Печать на сердце твоем - Андрей Валентинов
Шрифт:
Интервал:
А потом горница куда-то исчезла, потолок стал ниже, окошки меньше, и Згур сообразил, что уже не сидит, а лежит прямо на полу, на теплом покрывале, причем не в кафтане, а в одной рубахе, и ту с него так и норовят снять. Он протянул руку — ладонь легла на мягкое женское плечо. Телла! И когда только успела?
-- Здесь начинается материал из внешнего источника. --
-- ==== Sys2Proof/Machine/Format.lean ====
section
/-! DEFINITION. Format decoding of pages (01 R29; 08 R255 to R257, R259 to R262; 10 R323): where an element of a page lies and
what its code means. Used by LDF and by copies that decode. -/

namespace Sys2Proof.Machine

/-- Formats that SPARSE32 geometry applies to (08 R259). -/
def sparseFmt (f : Nat) : Bool := f == 1 || f == 2 || f == 12 || (13 ≤ f && f ≤ 17) || f == 19

/-- The format and geometry that a page decodes under, with the warnings of reserved codes (01 R29; 08 R259, R262). -/
def decCfg (fmt geom : Nat) : Nat × Nat × W32 :=
  if 21 ≤ fmt then (0, 0, flag wFmtRsvd ||| flagIf (2 ≤ geom) wGeomRsvd)
  else if geom = 3 then (fmt, 0, flag wGeomRsvd)
  else if geom = 2 && !sparseFmt fmt then (fmt, 0, flag wGeomRsvd)
  else (fmt, geom, 0)

/-- Bytes of a block of 32 elements (01 R29; 08 R257, R259); n is the N of an N:32 block. -/
def blockBytes (fmt geom n : Nat) : Nat :=
  if geom = 2 then (n * fmtW fmt + 7) / 8 + 5 * n / 8
  else if fmt = 20 then 7 else 4 * fmtW fmt

/-- Elements of a page (10 R323). -/
def pageElems (fmt geom n : Nat) : Nat :=
  if geom = 0 then (if fmt = 20 then 327680 else 524288 / fmtW fmt)
  else 16 * (4096 / blockBytes fmt geom n) * 32

/-- The byte at which the block of an element begins (01 R29; 10 R323). -/
def blockAt (fmt geom n k : Nat) : Nat :=
  let per := 4096 / blockBytes fmt geom n
  k / (32 * per) * 4096 + k / 32 % per * blockBytes fmt geom n

/-- The bytes that decoding an element reads: the first, and how many. -/
def elemBytes (fmt geom n k : Nat) : Nat × Nat :=
  if geom = 2 then (blockAt fmt geom n k, blockBytes fmt geom n)
  else
    let (b, e) := if geom = 0 then (0, k) else (blockAt fmt geom n k, k % 32)
    if fmt = 20 then (b + e / 5, 1)
    else
      let w := fmtW fmt
      (b + e * w / 8, (e * w + w + 7) / 8 - e * w / 8)

/-- The slot that gives element x of a sparse block held in a number, and whether any slot is dropped (08 R260). -/
def sparseSlot (fmt n blk x : Nat) : Option Nat × Bool :=
  let base := (n * fmtW fmt + 7) / 8 * 8
  let ix (i : Nat) : Nat := fld blk (base + 5 * i) 5
  ((List.range n).find? (fun i => ix i == x), (List.range n).any (fun i => (List.range i).any (fun j => ix j == ix i)))

/-- The code of an element from the number its bytes form, and warnings: of a sparse block an element without a slot is code
0. A packed-ternary digit gives the `.t2` code. -/
def elemCode (fmt geom n k x : Nat) : Nat × W32 :=
  let w := fmtW fmt
  if geom = 2 then
    let (sl, dup) := sparseSlot fmt n x (k % 32)
    ((match sl with | some i => fld x (i * w) w | none => 0), flagIf dup wSparseDup)
  else
    let e := if geom = 0 then k else k % 32
    if fmt = 20 then (fld (t5dec (x % 256)).1 (2 * (e % 5)) 2, flagIf (t5dec (x % 256)).2 wTernRsvd)
    else (fld x (e * w % 8) w, 0)

/-- The words that LDF writes for a code: one word, or a pair of a 64-bit format (10 R323). -/
def elemWords (fmt c : Nat) : List (Val W64) × W32 :=
  match fmt with
  | 0 => (words32 1 c, 0)
  | 2 => (words32 1 c, 0)
  | 3 => (words32 1 (lowBits 32 (toS 16 c)), 0)
  | 4 => (words32 1 c, 0)
  | 5 => (words32 1 c, 0)
  | 6 => (words32 1 c, 0)
  | 7 => (words32 2 c, 0)
  | 8 => (words32 2 c, 0)
  | 9 => (words32 2 c, 0)
  | 10 => (words32 1 c, 0)
  | 20 => (words32 1 (unpackEl 19 c).1.code, 0)
  | f => (words32 1 (unpackEl f c).1.code, (unpackEl f c).2)

end Sys2Proof.Machine
end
Вдовушка негромко рассмеялась, теплые полные губы скользнули по его лицу, коснулись глаз, легко пощекотали шею. Смех почему-то показался знакомым, но думать совсем не хотелось, и Згур, закрыв глаза, крепко прижал к себе горячее женское тело. Внезапно рука скользнула по чему-то острому. От боли глаза сами собой раскрылись. Ожерелье! Видать, вдовушка за поспехом снять позабыла! Странное ожерелье — не из бусин, не из золотых румских кругляшей, а почему-то из…
звериных клыков!
Хмель словно ветром сдуло. Згур дернулся, рывком сел. Вот почему ее смех таким приметным показался!
— Узнал? — Телла подсела ближе, неспешно, словно смакуя каждое движение, сняла полотняную рубаху, так же медленно огладила высокие груди. — Что, красивый мальчишка? Страшно?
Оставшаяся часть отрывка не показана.